Problem:
Everything from the line containing "into FP32. -/" through the line containing "let w := f32Add 0 a.w b.w" in the listing below should be copied exactly, and nothing more.

*** Block opens ***

/-! ### Arithmetic (R192, R193, R195) -/

/-- Exact values of FP16 and FP32 vectors. -/
def halfVals (l : List Nat) : List FVal := l.map fp16.value
def floatVals (l : List F32) : List FVal := l.map F32.val

/-- pairwise_sum into FP32. -/
def sum32 (rm : BitVec 3) (l : List FVal) : F32 := f32Of rm (pairwiseSum fp32 rm l).1

def dist2 (x y : List FVal) : F32 :=
  sum32 0 (List.zipWith (fun a b => let r := (f32Of 0 (addV 0 a b.neg).1).val; (mulV r r).1) x y)

def normUp (x y : List FVal) : F32 :=
  f32Sqrt 2 (sum32 2 (List.zipWith (fun a b => let r := f32Of 2 (addV 2 a b.neg).1.abs; (f32Mul 2 r r).val) x y))

/-- The larger of two FP32 values. -/
def f32Max (a b : F32) : F32 := if f32Lt a b then b else a

/-- A summary: weight, centroids and radius. -/
structure Summary where
  w : F32
  c : List FVal
  m : List FVal
  rho : F32

def TNode.sum (n : TNode) : Summary := ⟨n.w, floatVals n.c, floatVals n.m, n.rho⟩
/-- The summary of one entry. -/
def entrySum (e : Entry) : Summary := ⟨f32OfNat 1, halfVals e.1, halfVals e.2, 0⟩

/-- merge of R193: W, c, m, ρ. -/
def mergeSum (a b : Summary) : F32 × List F32 × List F32 × F32 :=
  let w := f32Add 0 a.w b.w
  let mix := fun (x y : FVal) => f32Div 0 (f32Of 0 (fmaV 0 a.w.val x (f32Of 0 (mulV b.w.val y).1).val).1) w
  let c := List.zipWith mix a.c b.c
  let m := List.zipWith mix a.m b.m
  (w, c, m, f32Max (f32Add 2 a.rho (normUp a.c (floatVals c))) (f32Add 2 b.rho (normUp b.c (floatVals c))))

/-- A node with an entry merged into its summary. -/
def TNode.insert (n : TNode) (e : Entry) : TNode :=
  let r := mergeSum n.sum (entrySum e)
  { n with w := r.1, c := r.2.1, m := r.2.2.1, rho := r.2.2.2 }

/-- The record of a leaf of entries in position order (R195). -/
def leafNode (par : Nat) (ents : List Entry) : TNode :=
  let first : TNode :=
    { w := f32OfNat 1, rho := 0, ch0 := treeNull, ch1 := treeNull, par := par, rc := 1, leaf := true, evict := false,
      level := 0, c := ((ents.headD default).1).map f32OfF16, m := ((ents.headD default).2).map f32OfF16, raw := [], dirty := true, was := none,
      dead := false }
  let n := (ents.drop 1).foldl TNode.insert first
  { n with rho := ents.foldl (fun r e => f32Max r (normUp (halfVals e.1) (floatVals n.c))) 0 }

/-- new_leaf (R195). -/
def newLeaf (par : Nat) (ents : List Entry) : TreeM Nat := do
  let i ← allocNode
  putNode i (leafNode par ents)
  putLeaf i ⟨ents, [], [], true, true⟩
  pure i

/-! ### Paths and copies (R200, R201) -/

/-- The child of a node on a side. -/
def TNode.child (n : TNode) (right : Bool) : Nat := if right then n.ch1 else n.ch0
/-- A node with a child replaced. -/
def TNode.setChild (n : TNode) (right : Bool) (i : Nat) : TNode := if right then { n with ch1 := i } else { n with ch0 := i }

/-- A copy of node `i` at a new index, with its own references (R200, R202). -/
def copyNode (i par : Nat) : TreeM Nat := do
  let n ← getLive i
  let j ← allocNode
  incChild n n.ch0
  incChild n n.ch1
  if n.leaf then
    let l ← getLeaf i
    putLeaf j l
  putNode j { n with rc := 1, par := par, was := none, dead := false }
  pure j

/-- own (R200): the node itself, or its copy where others refer to it; the caller redirects the parent. -/
def ownNode (i par : Nat) : TreeM Nat := do
  let n ← getLive i
  if n.rc ≤ 1 then pure i else
    let j ← copyNode i par
    let n ← getNode i
    putNode i { n with rc := n.rc - 1 }
    pure j

/-- The parent's child on a side is `i`. -/
def redirect (parent : Nat) (right : Bool) (i : Nat) : TreeM Unit := do
  let p ← getNode parent
  if p.child right == i then pure () else putNode parent (p.setChild right i)

/-- The turns of a path word; none where it is malformed (R201). -/
def pathTurns (v : Nat) : Option (List Bool) :=
  let n := bits v 0 5
  if 23 < n || v / 2 ^ (5 + n) != 0 then none else some ((List.range n).map fun i => v.testBit (5 + i))

/-- The walk of a path from an owned node, each node on it owned: the nodes met, the last first. -/
def ownPath (i : Nat) : List Bool → List Nat → TreeM (List Nat)
  | [], met => pure (i :: met)
  | t :: l, met => do
    let n ← getNode i
    if n.leaf || n.evict then treeIllegal else
      let _ ← walkChild n (n.child t)
      let j ← ownNode (n.child t) i
      redirect i t j
      ownPath j l (i :: met)
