-- ==== Sys2Proof/Machine/Token.lean ====
section
/-! DEFINITION. The token fabric: the instructions of Table 9-7, the movement of tokens along routes and through converters
(R163 to R170), and the kinds GATHER, REDUCE, QUANT and SWITCH (R161, R175 to R177, R480). -/

namespace Sys2Proof.Machine

/-! ### Routes (Table 9-4) -/

/-- Fields of a route word. -/
def routeV (r : Nat) : Bool := r.testBit 15
def routeConv (r : Nat) : Bool := r.testBit 14
def routePort (r : Nat) : Nat := bits r 12 2
def routeDest (r : Nat) : Nat := bits r 0 10

/-- The route word of a converter's output, from the load that is resident for its region's graph (R168). -/
def convRoute (s : State) (k : Nat) : Nat :=
  let recs := (((ownerOf s (k / 2)).bind fun g => g.load).map fun l => l.recs).getD []
  (recs.findSome? fun r => match r with
    | .route src true _ v => if src == k then some v.toNat else none
    | _ => none).getD 0

/-- Two valid routes that lead to one place. -/
def sameDest (a b : Nat) : Bool :=
  routeV a && routeV b && routeConv a == routeConv b && routeDest a == routeDest b && (routeConv a || routePort a == routePort b)

/-- The outputs of units, as unit and port, whose routes are valid. -/
def unitRoutes (s : State) : List (Nat × Nat) :=
  (List.range 768).flatMap fun u => [(u, 0), (u, 1)].filter fun p => routeV (upar s p.1 (2 + p.2))
/-- The destination of a route word takes another route, or a converter. -/
def destTaken (s : State) (v : Nat) (own : Option (Nat × Nat)) : Bool :=
  ((unitRoutes s).any fun p => some p != own && sameDest (upar s p.1 (2 + p.2)) v) ||
    (List.range 32).any fun g => sameDest (convRoute s (2 * g)) v

/-- An input port as the destination of a route word. -/
def portRoute (u i : Nat) : Nat := 2 ^ 15 + 2 ^ 12 * i + u

/-- The destination port of a route word exists (R173, R208). -/
def destExists (s : State) (v : Nat) : Bool :=
  if routeConv v then routeDest v < 64 && routeDest v % 2 == 1 && routePort v == 0
  else routeDest v < 768 && routePort v < unitInputs (unitKind (routeDest v)) &&
    !(unitKind (routeDest v) == .score && (upar s (routeDest v) 5).testBit 15)

/-- A stagehand names converters of its own region alone (R172). -/
def convAllowed (s : State) (k : Nat) : Except Stop Unit :=
  if (kindOf s).isMgr || k / 2 == myRegion s then .ok () else .error (.trap 0x21 0)
/-- The destination of a route word is one that the executing core may name. -/
def destAllowed (s : State) (v : Nat) : Except Stop Unit :=
  if routeConv v then convAllowed s (routeDest v) else unitAllowed s (routeDest v)

/-! ### OPSET and OPGET -/

/-- SCORE units bound to a DESCEND unit. -/
def boundTo (s : State) (u : Nat) : List Nat := (List.range 192).filter fun k => upar s k 5 == u + 2 ^ 15
/-- Every SCORE unit bound to a DESCEND unit is released (R206). -/
def releaseScorers (s : State) (u : Nat) : State := (boundTo s u).foldl (fun s k => setPar s k 5 0) s
/-- The run of SCORE units that a SCORERS value names. -/
def scorerRun (v : Nat) : List Nat := (List.range (bits v 8 4 + 1)).map fun k => bits v 0 8 + k
/-- SCORERS written: the bound units are released and the new run is bound (R206). -/
def bindScorers (s : State) (u v : Nat) : State :=
  (scorerRun v).foldl (fun s k => setPar s k 5 (u + 2 ^ 15)) (releaseScorers s u)
/-- A unit of the run is bound to another DESCEND unit. -/
def scorersTaken (s : State) (u v : Nat) : Bool :=
  (scorerRun v).any fun k => (upar s k 5).testBit 15 && upar s k 5 != u + 2 ^ 15

/-- A write of parameter register `p` of a unit (R162, R173, R183, R206): none where it is ILLEGAL. (DESIGN CHOICE, log 50) -/
def opsetUnit (s : State) (u p v : Nat) : Option State :=
  let k := unitKind u
  if p == 0 then (if ctlOk k v then some (setPar s u 0 v) else none)
  else match paramOk k p v with
    | none => if readOnlyParam k p || v != 0 then none else some s
    | some false => none
    | some true =>
      if k == .treeupd && ctlEn s u then none
      else if k == .descend && p == 6 then
        (if scorersTaken s u v then none else some (setPar (bindScorers s u v) u p v))
      else some (setPar s u p v)

/-- OPSET (R172, R173, R400): it holds its core while a firing is in progress. -/
def execOpset (h : Hdr) (a : Reg) (unit : BitVec 10) (param : BitVec 6) (s : State) :=
  coreWord (.opset h a unit param) s fun s =>
    match unitAllowed s unit.toNat with
    | .error e => .error e
    | .ok () =>
      if inProgress (opUnit s unit.toNat) then .error .hold else
      match opsetUnit s unit.toNat param.toNat (xval s a).toNat with
      | none => .error (.trap 0x01 0)
      | some s => .ok (advance s)

/-- STAT (Table 9-3). -/
def unitStat (q : OpUnit) : Nat :=
  q.rrp + (if q.halted then 2 ^ 8 else 0) + 2 ^ 16 * q.err.toNat + 2 ^ 32 * q.firings.toNat

/-- Length of a pool's free list (Table 10-2). -/
def freeLength (base stride cap : Nat) (s : State) (a : OpAccess) : Nat → Nat → Except Stop (Nat × State)
  | 0, _ => .ok (0, s)
  | n + 1, i =>
    if cap ≤ i then .ok (0, s) else
      match opRead s a ((base + i * stride) % 2 ^ 64) 64 0 with
      | .error e => .error e
      | .ok (bs, s) =>
        match freeLength base stride cap s a n (bits (bytesNat bs) 64 24) with
        | .error e => .error e
        | .ok (k, s) => .ok (k + 1, s)

/-- Parameter register `p` of a unit as OPGET reads it. -/
def opgetUnit (s : State) (u p : Nat) : Except Stop (Nat × State) :=
  let q := opUnit s u
  match unitKind u, p with
  | _, 1 => .ok (unitStat q, s)
  | .treeupd, 8 =>
    let t := poolOf s u (coreAccess s)
    (match freeLength t.nbase t.ns t.cap s (coreAccess s) t.cap t.fhead with
     | .error e => .error e
     | .ok (k, s) => .ok ((t.cap - t.next + k) % 2 ^ 25, s))
  | .cascell, 6 => .ok (q.mx.toNat + 2 ^ 32 * q.sum.toNat, s)
  | .grammar, 8 => .ok (bits (upar s u 8) 0 23 + (if q.forced then 2 ^ 32 else 0) + 2 ^ 40 * q.fid.toNat, s)
  | _, _ => .ok (upar s u p, s)

/-- OPGET (R162, R172, R400). -/
def execOpget (h : Hdr) (d : Reg) (unit : BitVec 10) (param : BitVec 6) (s : State) :=
  coreWord (.opget h d unit param) s fun s =>
    match unitAllowed s unit.toNat with
    | .error e => .error e
    | .ok () =>
      if inProgress (opUnit s unit.toNat) then .error .hold else
      match opgetUnit s unit.toNat param.toNat with
      | .error e => .error e
      | .ok (v, s) => .ok (retX s d (BitVec.ofNat 64 v))

/-! ### ROUTE, TINJ, TDRAIN, TCONV -/

/-- ROUTE (R173, R400): it holds its core while a firing is in progress. -/
def execRoute (h : Hdr) (a : Reg) (unit : BitVec 10) (param : BitVec 6) (s : State) :=
  coreWord (.route h a unit param) s fun s =>
    let u := unit.toNat
    let v := (xval s a).toNat
    match unitAllowed s u with
    | .error e => .error e
    | .ok () =>
      if inProgress (opUnit s u) then .error .hold
      else if ctlEn s u || !onlyFields [(0, 10), (12, 4)] v then .error (.trap 0x01 0)
      else if !routeV v then .ok (advance (setPar s u (2 + param.toNat) v))
      else match destAllowed s v with
        | .error e => .error e
        | .ok () =>
          if !destExists s v || destTaken s v (some (u, param.toNat)) then .error (.trap 0x01 0)
          else .ok (advance (setPar s u (2 + param.toNat) v))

*** Block closes ***

Response area:
/-- pairwise_sum into FP32. -/
def sum32 (rm : BitVec 3) (l : List FVal) : F32 := f32Of rm (pairwiseSum fp32 rm l).1

def dist2 (x y : List FVal) : F32 :=
  sum32 0 (List.zipWith (fun a b => let r := (f32Of 0 (addV 0 a b.neg).1).val; (mulV r r).1) x y)

def normUp (x y : List FVal) : F32 :=
  f32Sqrt 2 (sum32 2 (List.zipWith (fun a b => let r := f32Of 2 (addV 2 a b.neg).1.abs; (f32Mul 2 r r).val) x y))

/-- The larger of two FP32 values. -/
def f32Max (a b : F32) : F32 := if f32Lt a b then b else a

/-- A summary: weight, centroids and radius. -/
structure Summary where
  w : F32
  c : List FVal
  m : List FVal
  rho : F32

def TNode.sum (n : TNode) : Summary := ⟨n.w, floatVals n.c, floatVals n.m, n.rho⟩
/-- The summary of one entry. -/
def entrySum (e : Entry) : Summary := ⟨f32OfNat 1, halfVals e.1, halfVals e.2, 0⟩

/-- merge of R193: W, c, m, ρ. -/
def mergeSum (a b : Summary) : F32 × List F32 × List F32 × F32 :=
  let w := f32Add 0 a.w b.w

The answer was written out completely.